To do – Somewhere below is a line with "s.trace = w :: rest → decode w = .illegal" and, later, a line with "decode 0b00110000000000000000000000000000 = .illegal"; repeat those two lines and all the lines between them, exactly as they are.

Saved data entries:
########
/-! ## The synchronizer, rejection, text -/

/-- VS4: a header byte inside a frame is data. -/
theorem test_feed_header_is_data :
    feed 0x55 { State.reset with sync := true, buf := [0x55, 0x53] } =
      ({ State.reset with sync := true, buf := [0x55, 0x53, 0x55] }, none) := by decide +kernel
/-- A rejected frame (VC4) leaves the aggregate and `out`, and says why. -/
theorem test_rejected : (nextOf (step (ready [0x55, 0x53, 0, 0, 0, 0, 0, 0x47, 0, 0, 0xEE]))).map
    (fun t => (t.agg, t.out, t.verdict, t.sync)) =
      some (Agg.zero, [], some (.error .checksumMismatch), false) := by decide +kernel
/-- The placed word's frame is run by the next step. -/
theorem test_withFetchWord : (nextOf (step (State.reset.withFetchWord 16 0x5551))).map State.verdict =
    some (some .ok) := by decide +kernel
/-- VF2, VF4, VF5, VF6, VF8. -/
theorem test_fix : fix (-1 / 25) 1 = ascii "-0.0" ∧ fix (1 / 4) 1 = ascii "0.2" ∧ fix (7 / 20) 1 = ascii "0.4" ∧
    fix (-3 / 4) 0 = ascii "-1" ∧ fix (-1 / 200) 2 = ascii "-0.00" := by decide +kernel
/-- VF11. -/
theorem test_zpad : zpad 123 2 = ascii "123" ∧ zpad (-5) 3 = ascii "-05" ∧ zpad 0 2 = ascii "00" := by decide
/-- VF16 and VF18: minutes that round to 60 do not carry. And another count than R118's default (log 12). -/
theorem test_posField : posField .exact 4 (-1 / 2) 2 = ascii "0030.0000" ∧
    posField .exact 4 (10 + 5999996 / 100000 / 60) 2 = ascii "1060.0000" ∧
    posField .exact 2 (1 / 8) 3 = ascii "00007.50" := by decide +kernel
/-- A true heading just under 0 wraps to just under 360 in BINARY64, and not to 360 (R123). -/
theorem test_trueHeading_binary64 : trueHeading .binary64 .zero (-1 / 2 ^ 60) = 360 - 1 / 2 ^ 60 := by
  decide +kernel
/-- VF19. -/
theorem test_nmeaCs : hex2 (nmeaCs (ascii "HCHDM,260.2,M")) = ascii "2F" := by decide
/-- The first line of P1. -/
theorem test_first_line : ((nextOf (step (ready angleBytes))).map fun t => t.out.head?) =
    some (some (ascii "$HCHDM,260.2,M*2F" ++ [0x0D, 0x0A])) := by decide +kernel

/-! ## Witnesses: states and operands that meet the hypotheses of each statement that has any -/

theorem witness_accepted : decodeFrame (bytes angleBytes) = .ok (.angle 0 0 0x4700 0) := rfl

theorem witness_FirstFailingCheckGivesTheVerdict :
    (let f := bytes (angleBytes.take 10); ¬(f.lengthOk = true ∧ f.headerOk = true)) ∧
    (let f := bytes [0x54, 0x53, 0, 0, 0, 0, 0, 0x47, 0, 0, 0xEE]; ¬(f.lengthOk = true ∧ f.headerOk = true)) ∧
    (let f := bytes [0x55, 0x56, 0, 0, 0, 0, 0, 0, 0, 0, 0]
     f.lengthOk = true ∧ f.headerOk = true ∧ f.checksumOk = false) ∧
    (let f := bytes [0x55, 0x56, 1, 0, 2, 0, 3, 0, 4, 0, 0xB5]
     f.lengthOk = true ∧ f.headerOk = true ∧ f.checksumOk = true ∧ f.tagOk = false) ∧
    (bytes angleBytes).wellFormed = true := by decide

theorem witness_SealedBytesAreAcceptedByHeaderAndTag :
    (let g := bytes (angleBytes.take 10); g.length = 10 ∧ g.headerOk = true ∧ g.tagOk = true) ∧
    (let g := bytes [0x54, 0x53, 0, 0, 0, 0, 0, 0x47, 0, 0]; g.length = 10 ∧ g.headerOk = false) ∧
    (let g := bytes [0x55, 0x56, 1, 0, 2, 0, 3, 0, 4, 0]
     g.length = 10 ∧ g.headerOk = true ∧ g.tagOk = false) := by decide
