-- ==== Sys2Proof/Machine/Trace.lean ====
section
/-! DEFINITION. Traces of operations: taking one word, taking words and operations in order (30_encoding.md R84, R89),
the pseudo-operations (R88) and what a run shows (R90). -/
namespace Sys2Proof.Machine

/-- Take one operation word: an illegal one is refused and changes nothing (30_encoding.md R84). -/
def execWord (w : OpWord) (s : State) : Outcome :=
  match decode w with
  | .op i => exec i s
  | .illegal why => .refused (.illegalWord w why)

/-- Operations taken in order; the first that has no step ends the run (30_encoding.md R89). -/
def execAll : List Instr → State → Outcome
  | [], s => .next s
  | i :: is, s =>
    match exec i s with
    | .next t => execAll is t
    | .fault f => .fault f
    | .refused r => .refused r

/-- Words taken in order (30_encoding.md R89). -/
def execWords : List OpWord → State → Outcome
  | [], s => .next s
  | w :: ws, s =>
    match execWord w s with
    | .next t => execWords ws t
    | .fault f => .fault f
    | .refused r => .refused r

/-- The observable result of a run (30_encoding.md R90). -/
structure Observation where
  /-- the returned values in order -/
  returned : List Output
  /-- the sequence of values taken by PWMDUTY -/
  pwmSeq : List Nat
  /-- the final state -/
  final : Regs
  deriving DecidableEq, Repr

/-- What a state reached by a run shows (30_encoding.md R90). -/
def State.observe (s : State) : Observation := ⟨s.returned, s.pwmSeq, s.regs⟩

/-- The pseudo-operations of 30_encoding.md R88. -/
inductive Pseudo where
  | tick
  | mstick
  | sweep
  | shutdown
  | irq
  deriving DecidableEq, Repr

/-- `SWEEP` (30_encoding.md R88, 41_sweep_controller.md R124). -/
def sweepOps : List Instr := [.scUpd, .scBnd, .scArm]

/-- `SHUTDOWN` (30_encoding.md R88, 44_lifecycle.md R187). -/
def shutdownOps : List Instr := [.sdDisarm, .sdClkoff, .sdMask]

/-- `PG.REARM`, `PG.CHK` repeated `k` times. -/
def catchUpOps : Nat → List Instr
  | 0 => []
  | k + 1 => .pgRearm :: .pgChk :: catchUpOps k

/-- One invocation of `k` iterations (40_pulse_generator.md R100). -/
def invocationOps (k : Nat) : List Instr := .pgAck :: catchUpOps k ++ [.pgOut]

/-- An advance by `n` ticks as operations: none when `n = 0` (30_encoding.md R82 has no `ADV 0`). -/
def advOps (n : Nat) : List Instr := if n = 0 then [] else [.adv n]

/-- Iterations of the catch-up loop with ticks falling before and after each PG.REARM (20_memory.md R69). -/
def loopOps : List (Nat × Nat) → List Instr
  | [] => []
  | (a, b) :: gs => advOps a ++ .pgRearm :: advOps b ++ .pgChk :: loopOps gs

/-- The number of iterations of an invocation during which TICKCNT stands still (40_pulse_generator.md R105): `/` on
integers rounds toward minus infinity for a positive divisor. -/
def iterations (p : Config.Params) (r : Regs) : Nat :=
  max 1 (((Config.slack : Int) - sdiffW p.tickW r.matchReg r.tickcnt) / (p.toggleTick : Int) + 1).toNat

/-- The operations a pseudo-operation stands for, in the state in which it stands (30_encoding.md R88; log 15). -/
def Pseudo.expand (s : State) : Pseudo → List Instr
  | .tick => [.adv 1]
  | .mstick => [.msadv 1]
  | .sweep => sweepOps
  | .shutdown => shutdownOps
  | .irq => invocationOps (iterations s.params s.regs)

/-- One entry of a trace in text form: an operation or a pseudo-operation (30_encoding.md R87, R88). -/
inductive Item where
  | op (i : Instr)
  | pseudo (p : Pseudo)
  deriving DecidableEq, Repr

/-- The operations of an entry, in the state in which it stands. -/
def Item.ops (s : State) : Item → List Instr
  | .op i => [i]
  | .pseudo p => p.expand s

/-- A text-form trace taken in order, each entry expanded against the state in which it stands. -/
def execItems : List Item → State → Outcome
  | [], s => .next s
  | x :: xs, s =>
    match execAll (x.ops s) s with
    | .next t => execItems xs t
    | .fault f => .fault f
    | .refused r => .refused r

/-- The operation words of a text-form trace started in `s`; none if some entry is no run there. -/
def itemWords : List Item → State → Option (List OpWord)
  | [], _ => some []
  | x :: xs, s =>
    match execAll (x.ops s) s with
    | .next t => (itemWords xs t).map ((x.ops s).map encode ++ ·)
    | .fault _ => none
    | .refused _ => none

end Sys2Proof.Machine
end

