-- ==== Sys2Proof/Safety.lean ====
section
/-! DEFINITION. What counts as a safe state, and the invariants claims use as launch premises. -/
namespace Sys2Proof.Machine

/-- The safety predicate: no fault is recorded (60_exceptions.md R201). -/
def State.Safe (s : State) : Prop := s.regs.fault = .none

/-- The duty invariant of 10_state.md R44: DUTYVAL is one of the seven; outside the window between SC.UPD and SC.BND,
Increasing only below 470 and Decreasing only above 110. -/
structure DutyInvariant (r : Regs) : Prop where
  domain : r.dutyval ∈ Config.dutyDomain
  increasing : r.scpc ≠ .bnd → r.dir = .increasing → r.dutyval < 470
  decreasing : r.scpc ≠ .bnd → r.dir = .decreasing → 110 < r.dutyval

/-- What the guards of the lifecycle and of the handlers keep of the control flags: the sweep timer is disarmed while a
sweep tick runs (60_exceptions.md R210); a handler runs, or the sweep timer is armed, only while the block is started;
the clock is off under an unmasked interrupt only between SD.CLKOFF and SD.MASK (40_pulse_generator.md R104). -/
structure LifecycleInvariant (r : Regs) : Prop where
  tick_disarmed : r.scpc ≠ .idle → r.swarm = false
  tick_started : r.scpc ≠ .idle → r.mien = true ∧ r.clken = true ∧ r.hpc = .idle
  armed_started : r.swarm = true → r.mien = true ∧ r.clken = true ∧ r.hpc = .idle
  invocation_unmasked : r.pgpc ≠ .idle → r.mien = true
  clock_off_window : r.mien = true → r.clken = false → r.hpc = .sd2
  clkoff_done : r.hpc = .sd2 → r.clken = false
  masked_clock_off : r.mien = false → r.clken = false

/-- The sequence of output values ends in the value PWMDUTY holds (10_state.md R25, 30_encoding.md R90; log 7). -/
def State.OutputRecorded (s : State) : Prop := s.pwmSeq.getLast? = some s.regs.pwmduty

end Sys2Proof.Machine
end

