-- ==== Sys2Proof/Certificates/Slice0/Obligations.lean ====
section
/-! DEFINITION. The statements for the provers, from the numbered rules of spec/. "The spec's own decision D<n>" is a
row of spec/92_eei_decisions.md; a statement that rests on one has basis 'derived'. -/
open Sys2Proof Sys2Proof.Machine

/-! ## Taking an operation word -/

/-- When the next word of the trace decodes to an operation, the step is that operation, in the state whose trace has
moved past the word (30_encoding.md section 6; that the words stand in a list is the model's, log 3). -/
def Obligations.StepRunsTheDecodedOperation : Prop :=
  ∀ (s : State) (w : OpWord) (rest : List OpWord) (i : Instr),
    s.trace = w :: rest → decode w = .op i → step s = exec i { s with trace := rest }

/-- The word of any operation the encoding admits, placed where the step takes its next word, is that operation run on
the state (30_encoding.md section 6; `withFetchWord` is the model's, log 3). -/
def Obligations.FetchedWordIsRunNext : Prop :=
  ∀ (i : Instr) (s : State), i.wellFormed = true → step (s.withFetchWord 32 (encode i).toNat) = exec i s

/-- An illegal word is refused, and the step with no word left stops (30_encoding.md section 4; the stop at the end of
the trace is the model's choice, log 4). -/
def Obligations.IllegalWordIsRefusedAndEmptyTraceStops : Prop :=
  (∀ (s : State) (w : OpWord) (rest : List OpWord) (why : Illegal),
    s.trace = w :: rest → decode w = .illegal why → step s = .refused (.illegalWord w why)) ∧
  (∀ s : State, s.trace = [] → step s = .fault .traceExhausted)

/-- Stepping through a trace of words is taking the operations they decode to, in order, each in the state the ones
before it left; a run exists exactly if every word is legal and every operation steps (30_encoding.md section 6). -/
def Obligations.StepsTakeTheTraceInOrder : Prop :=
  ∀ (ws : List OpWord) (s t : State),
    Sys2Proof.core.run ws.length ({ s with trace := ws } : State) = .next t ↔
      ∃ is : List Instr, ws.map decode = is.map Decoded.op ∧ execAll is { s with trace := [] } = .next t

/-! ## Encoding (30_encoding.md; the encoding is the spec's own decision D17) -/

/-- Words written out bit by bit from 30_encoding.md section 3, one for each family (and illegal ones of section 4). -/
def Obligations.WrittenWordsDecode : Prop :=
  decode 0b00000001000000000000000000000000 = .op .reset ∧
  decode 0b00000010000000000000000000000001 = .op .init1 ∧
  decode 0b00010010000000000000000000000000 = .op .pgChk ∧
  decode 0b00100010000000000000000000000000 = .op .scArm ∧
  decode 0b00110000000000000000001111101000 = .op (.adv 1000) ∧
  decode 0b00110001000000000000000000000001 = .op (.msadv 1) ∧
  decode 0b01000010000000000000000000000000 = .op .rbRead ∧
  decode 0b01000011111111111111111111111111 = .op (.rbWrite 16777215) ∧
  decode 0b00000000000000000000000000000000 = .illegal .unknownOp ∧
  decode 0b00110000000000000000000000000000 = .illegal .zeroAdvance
########
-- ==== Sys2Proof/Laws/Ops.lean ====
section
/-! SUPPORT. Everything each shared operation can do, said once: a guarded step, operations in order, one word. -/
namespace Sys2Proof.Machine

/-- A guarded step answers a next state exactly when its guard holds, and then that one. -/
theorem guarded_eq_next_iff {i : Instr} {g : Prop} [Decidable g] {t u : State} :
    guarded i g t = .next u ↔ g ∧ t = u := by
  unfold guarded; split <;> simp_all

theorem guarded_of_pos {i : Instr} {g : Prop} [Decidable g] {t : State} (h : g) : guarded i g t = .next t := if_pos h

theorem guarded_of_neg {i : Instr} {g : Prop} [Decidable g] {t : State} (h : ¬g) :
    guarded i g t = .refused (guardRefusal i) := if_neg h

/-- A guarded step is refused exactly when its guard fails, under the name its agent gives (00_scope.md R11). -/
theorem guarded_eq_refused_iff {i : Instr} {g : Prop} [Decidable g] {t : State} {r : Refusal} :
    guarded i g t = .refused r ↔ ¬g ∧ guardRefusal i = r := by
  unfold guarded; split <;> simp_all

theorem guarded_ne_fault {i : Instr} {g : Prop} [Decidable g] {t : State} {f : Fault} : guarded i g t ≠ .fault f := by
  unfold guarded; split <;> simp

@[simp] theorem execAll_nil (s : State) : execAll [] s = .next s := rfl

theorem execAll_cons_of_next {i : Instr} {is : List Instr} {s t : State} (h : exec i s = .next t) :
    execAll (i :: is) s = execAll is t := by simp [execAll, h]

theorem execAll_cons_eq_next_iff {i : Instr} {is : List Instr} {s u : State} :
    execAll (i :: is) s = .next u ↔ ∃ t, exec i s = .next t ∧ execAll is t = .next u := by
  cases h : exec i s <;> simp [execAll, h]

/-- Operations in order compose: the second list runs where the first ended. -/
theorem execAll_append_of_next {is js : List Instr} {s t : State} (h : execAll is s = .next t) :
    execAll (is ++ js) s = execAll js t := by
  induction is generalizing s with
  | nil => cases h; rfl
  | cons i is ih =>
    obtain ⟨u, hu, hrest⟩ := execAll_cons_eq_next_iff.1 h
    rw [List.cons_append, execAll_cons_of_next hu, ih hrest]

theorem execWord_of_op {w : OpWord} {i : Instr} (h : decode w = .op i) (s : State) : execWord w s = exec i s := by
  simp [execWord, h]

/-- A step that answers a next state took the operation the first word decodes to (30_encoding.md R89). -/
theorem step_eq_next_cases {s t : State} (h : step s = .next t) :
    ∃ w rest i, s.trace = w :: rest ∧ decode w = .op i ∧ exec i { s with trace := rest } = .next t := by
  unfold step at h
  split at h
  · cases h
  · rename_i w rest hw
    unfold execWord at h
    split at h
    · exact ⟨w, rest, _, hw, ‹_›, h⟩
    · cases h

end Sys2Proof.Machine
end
########
Output of the task –
    s.trace = w :: rest → decode w = .illegal why → step s = .refused (.illegalWord w why)) ∧
  (∀ s : State, s.trace = [] → step s = .fault .traceExhausted)

/-- Stepping through a trace of words is taking the operations they decode to, in order, each in the state the ones
before it left; a run exists exactly if every word is legal and every operation steps (30_encoding.md section 6). -/
def Obligations.StepsTakeTheTraceInOrder : Prop :=
  ∀ (ws : List OpWord) (s t : State),
    Sys2Proof.core.run ws.length ({ s with trace := ws } : State) = .next t ↔
      ∃ is : List Instr, ws.map decode = is.map Decoded.op ∧ execAll is { s with trace := [] } = .next t

/-! ## Encoding (30_encoding.md; the encoding is the spec's own decision D17) -/

/-- Words written out bit by bit from 30_encoding.md section 3, one for each family (and illegal ones of section 4). -/
def Obligations.WrittenWordsDecode : Prop :=
  decode 0b00000001000000000000000000000000 = .op .reset ∧
  decode 0b00000010000000000000000000000001 = .op .init1 ∧
  decode 0b00010010000000000000000000000000 = .op .pgChk ∧
  decode 0b00100010000000000000000000000000 = .op .scArm ∧
  decode 0b00110000000000000000001111101000 = .op (.adv 1000) ∧
  decode 0b00110001000000000000000000000001 = .op (.msadv 1) ∧
  decode 0b01000010000000000000000000000000 = .op .rbRead ∧
  decode 0b01000011111111111111111111111111 = .op (.rbWrite 16777215) ∧
  decode 0b00000000000000000000000000000000 = .illegal .unknownOp ∧
  decode 0b00110000000000000000000000000000 = .illegal .zeroAdvance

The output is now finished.